The Genevan woman who was a slave aboard the Scientology ship
by Renaud Malik
November 29, 2011
For 12 years, Valeska was held against her will on the "Freewinds", Scientology's floating headquarters. She talked to Le Matin about her long ordeal.
Photo caption: Behind its impressive conference rooms, some say, the ship holds Scientology's secret documents. © DR
What exactly is hidden inside the "Freewinds", the luxurious yacht that cruises the Caribbean, flying the colours of Scientology? For some, it is a place of retreat and study. For others, it is a "floating Vatican" said to house the organisation's secret documents. The reality may be far more disturbing, if one believes the story that Valeska Guider told a few days ago on the American [sic] ABC network. This woman, who is originally from Geneva, explained that she was detained for twelve years on the "Freewinds".
When contacted by
Le Matin, the 34-year-old former Scientologist forcefully stated that she was taken to the ship against her will in 1996, and that she led the life of a "slave" until she was transferred in 2007. It was this long ordeal that decided her to finally leave the organisation in which she was immersed from a very early age.
Valeska was born into Scientology. "My parents, Ariane and Jean-François, were both members of the church. I have fond memories of my first years in Geneva. My life was turned upside down when I was 6 years old, in 1983." Her parents divorced, her father obtained custody of the children, and he decided to send them to England, to a Scientology centre that had a boarding school. For Valeska, it was the beginning of a life of chores: "We were worked to exhaustion, my sister and I. It was unbearable." Her respite was the vacations in Meyrin (Canton of Geneva) with her mother and her new husband, Albert Jacquier, a wealthy Genevan Scientologist. "We enjoyed spending time in that house where we could eat well and sleep in heated rooms!"
Little by little, Valeska became accustomed to a life dedicated to the cause of Scientology. In 1992, at the age of 14, she decided to join the Sea Org, Scientology's elite corps. She signed the famous "billion-year contract" that is imposed on all its members. "I had always heard that dedication to the Sea Org was a way to help humanity. I believed it." She then went to Clearwater, the Sea Org's land base in Florida. There, once again, her mission consisted of housekeeping chores - mostly laundry and ironing - for senior executives. A convict's life? Perhaps. But, at that time, Valeska was still consenting.
Maternal influence
Everything changed in 1996 when Valeska's mother publicly broke with the organisation, going so far as to tell the TF1 television channel about how Scientology had stolen her children. She was then declared "suppressive" (antisocial). The mother still tried to remain in contact with Valeska. The Sea Org's decision was irrevocable: the young woman had to embark on the "Freewinds" to escape her mother's influence. "I was told it would only be for two weeks," recalls Valeska.

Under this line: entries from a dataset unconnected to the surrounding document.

/-! ## The head port (Chapter 4) -/

/-- A free head takes a loadable front whose slot is still BOUND with its stamp: its entry is marked
TAKEN, the head is LOADING and the LOAD is sent. A current front for the head slot with an impression
fallen due is marked TAKEN unsent, a stale one whose slot is SKIP, VOID or RETIRED becomes BLANK, and one
whose slot is OPEN or bound anew leaves the queue with every entry above it; the next front is then
considered as if a load start were taken anew. A head that is not free, or that has no waiting entry,
takes nothing. -/
def Obligations.LoadStartTakesTheFront : Prop :=
  ∀ (p : Ply) (s : State),
    (∀ img, s.inRun = true → s.active p = true → (s.ply p).head.load = .empty →
      (s.ply p).head.inhibit = false → stagingFront (s.ply p).head.queue = some img →
      let loadable := (s.ply p).unit.headSlot < img.slot
        ∨ (img.slot = (s.ply p).unit.headSlot ∧ ∀ i ∈ (s.ply p).head.plan, i.state = .waiting)
      let queued := fun f : List Entry → List Entry =>
        s.modHead p fun h => { h with queue := f h.queue }
      (s.current img.slot img.stamp = true → loadable →
        exec (.loadStart p) s = .next ((s.modHead p fun h =>
          { h with queue := replaceFront (.image img true) h.queue, load := .loading img }).emit
          (.load p ⟨img.stamp, BitVec.ofNat 8 img.slot, img.fieldA, img.fieldB, img.splitA, img.splitB⟩)))
      ∧ (s.current img.slot img.stamp = true → ¬ loadable →
        exec (.loadStart p) s = exec (.loadStart p) (queued (replaceFront (.image img true))))
      ∧ (img.slot < s.marriageSlot ∨ (∃ slot, s.slotAt img.slot = some slot
          ∧ (slot.disp = .skip ∨ ∃ b r, slot.disp = .void b r)) →
        exec (.loadStart p) s = exec (.loadStart p) (queued (replaceFront (.blank img.slot))))
      ∧ (∀ slot, s.slotAt img.slot = some slot →
        (slot.disp = .opened ∨ ((∃ b m, slot.disp = .bound b m) ∧ slot.stamp ≠ img.stamp)) →
        exec (.loadStart p) s =
          exec (.loadStart p) (queued (·.filter fun x => decide (x.slot < img.slot)))))
    ∧ ((s.ply p).head.inhibit = true ∨ (s.ply p).head.load ≠ .empty
        ∨ stagingFront (s.ply p).head.queue = none →
      exec (.loadStart p) s = .next s)

/-- An answer of a head ends the outstanding load: ACCEPT keeps a current image that can still be used
and discards another; REJECT and the expiry of the load timer raise their faults with the image's slot
and the ply's position. An answer that carries another stamp, or that finds the head EMPTY or LOADED
with no load outstanding, is ignored, and the load timer does not run then. -/
def Obligations.HeadAnswersEndTheLoad : Prop :=
  ∀ (p : Ply) (stamp cause : Byte) (s : State),
    ((∀ img, (s.ply p).head.load ≠ .loading img) →
      exec (.accept p stamp) s = .next s ∧ exec (.reject p stamp cause) s = .next s
      ∧ exec (.loadTimerExpiry p) s = .next s)
    ∧ ∀ img, (s.ply p).head.load = .loading img →
      let empty := s.modHead p fun h => { h with load := .empty }
      let fault := fun kind cause => empty.raiseFault p
        { kind := kind, index := img.slot, position := (s.ply p).unit.position, cause := cause
          retired := none }
      let usable := (s.ply p).unit.headSlot < img.slot
        ∨ (img.slot = (s.ply p).unit.headSlot ∧ ∀ i ∈ (s.ply p).head.plan, i.state = .waiting)
      (stamp ≠ img.stamp → exec (.accept p stamp) s = .next s
        ∧ exec (.reject p stamp cause) s = .next s)
      ∧ (stamp = img.stamp → s.current img.slot img.stamp = true → usable →
        exec (.accept p stamp) s = .next (s.modHead p fun h => { h with load := .loaded img }))
      ∧ (stamp = img.stamp → (s.current img.slot img.stamp = false ∨ ¬ usable) →
        exec (.accept p stamp) s = .next empty)
      ∧ (stamp = img.stamp → exec (.reject p stamp cause) s = .next (fault .headReject (some cause)))
      ∧ exec (.loadTimerExpiry p) s = .next (fault .headTimeout none)

/-! ## Faults (section 8.7) -/

/-- A fault on a ply: a clear capture becomes held with its kind, set index and position, and a held
one has its more-faults flag set; a kind in the inhibit set inhibits the head; PLY-FAULT is queued, before
what a hold sends (the model's order, assumption log 13); and a fault that inhibits gives the cause FAULT
under fault action HOLD. The alarm is active from then on, as it is while any capture is held or the
run is HELD, and at no other time. -/
def Obligations.FaultIsCapturedAndInhibits : Prop :=
  (∀ (p : Ply) (r : FaultReport) (s : State),
    let t := s.raiseFault p r
    let inhibits := (s.ply p).record.inhibitSet.has r.kind
    ((s.ply p).capture = none → (t.ply p).capture = some ⟨r.kind, r.index, r.position, false⟩)
    ∧ (∀ k, (s.ply p).capture = some k → (t.ply p).capture = some { k with more := true })
    ∧ (t.ply p).head.inhibit = ((s.ply p).head.inhibit || inhibits)
    ∧ (∀ q, q ≠ p → t.ply q = s.ply q)
    ∧ (s.notices.length < 48 → ∃ more, t.notices = s.notices
      ++ ⟨.plyFault p r (decide ((s.ply p).capture = none)) inhibits, .owner⟩ :: more)
    ∧ (s.runState = .running → inhibits = true → s.params.map (·.faultAction) = some .hold →
      t.runState = .held ∧ t.causes = { s.causes with fault := true })
    ∧ ((inhibits = false ∨ s.params.map (·.faultAction) ≠ some .hold) →
      t.runState = s.runState ∧ t.causes = s.causes)
    ∧ t.alarm = true
    ∧ t.slots = s.slots ∧ t.cursor = s.cursor ∧ t.tallies = s.tallies ∧ s.PressFrame t)
  ∧ ∀ s : State, s.alarm = true ↔ s.runState = .held ∨ ∃ p, (s.ply p).capture ≠ none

Soon after her arrival on the ship, she could not help showing resistance. She paid for this by being assigned exhausting work and by being constantly monitored. "I was put to work on ship maintenance, and then as a waitress in the restaurant. I worked every single day for 50 dollars a week. I couldn't walk off the ship unless I was accompanied, and I had to ask for permission to have a day off." Sometimes, she says, she tried to rebel. But escaping was totally impossible: "My passport was confiscated, I had no bank account. I was in the middle of nowhere, and a guard was watching the ship. I didn't know where my parents were. I wouldn't have known where to go."
Her salvation came from her repeated disobedience. In December 2007, she was sent to Australia for a period of "rehabilitation". There she met her present husband, Chris. "We got married in secret in March 2009. A month later, we left Scientology." Today, she still lives in Australia with her husband and their little boy. She is more determined than ever to alert the public to her past as a "slave". She is also aware that her testimony might have an impact on trials against Scientology in Australia or in France.
The leaders of the organisation, however, are seeking to minimise her story. "It's an isolated case," the spokeswoman for Scientology in western Switzerland, Francine Bielawski says dismissively. An isolated case, really? The president of the Switzerland's Inter-Cantonal Centre for Information on Beliefs (CIC -
Centre intercantonal d’information sur les croyances), Brigitte Knobel, emphasizes that other cases of forced labor in Scientology "have been brought to the attention of judicial authorities". Valeska is convinced that others have experienced the same fate as she did. "And I will do everything I can to make it known."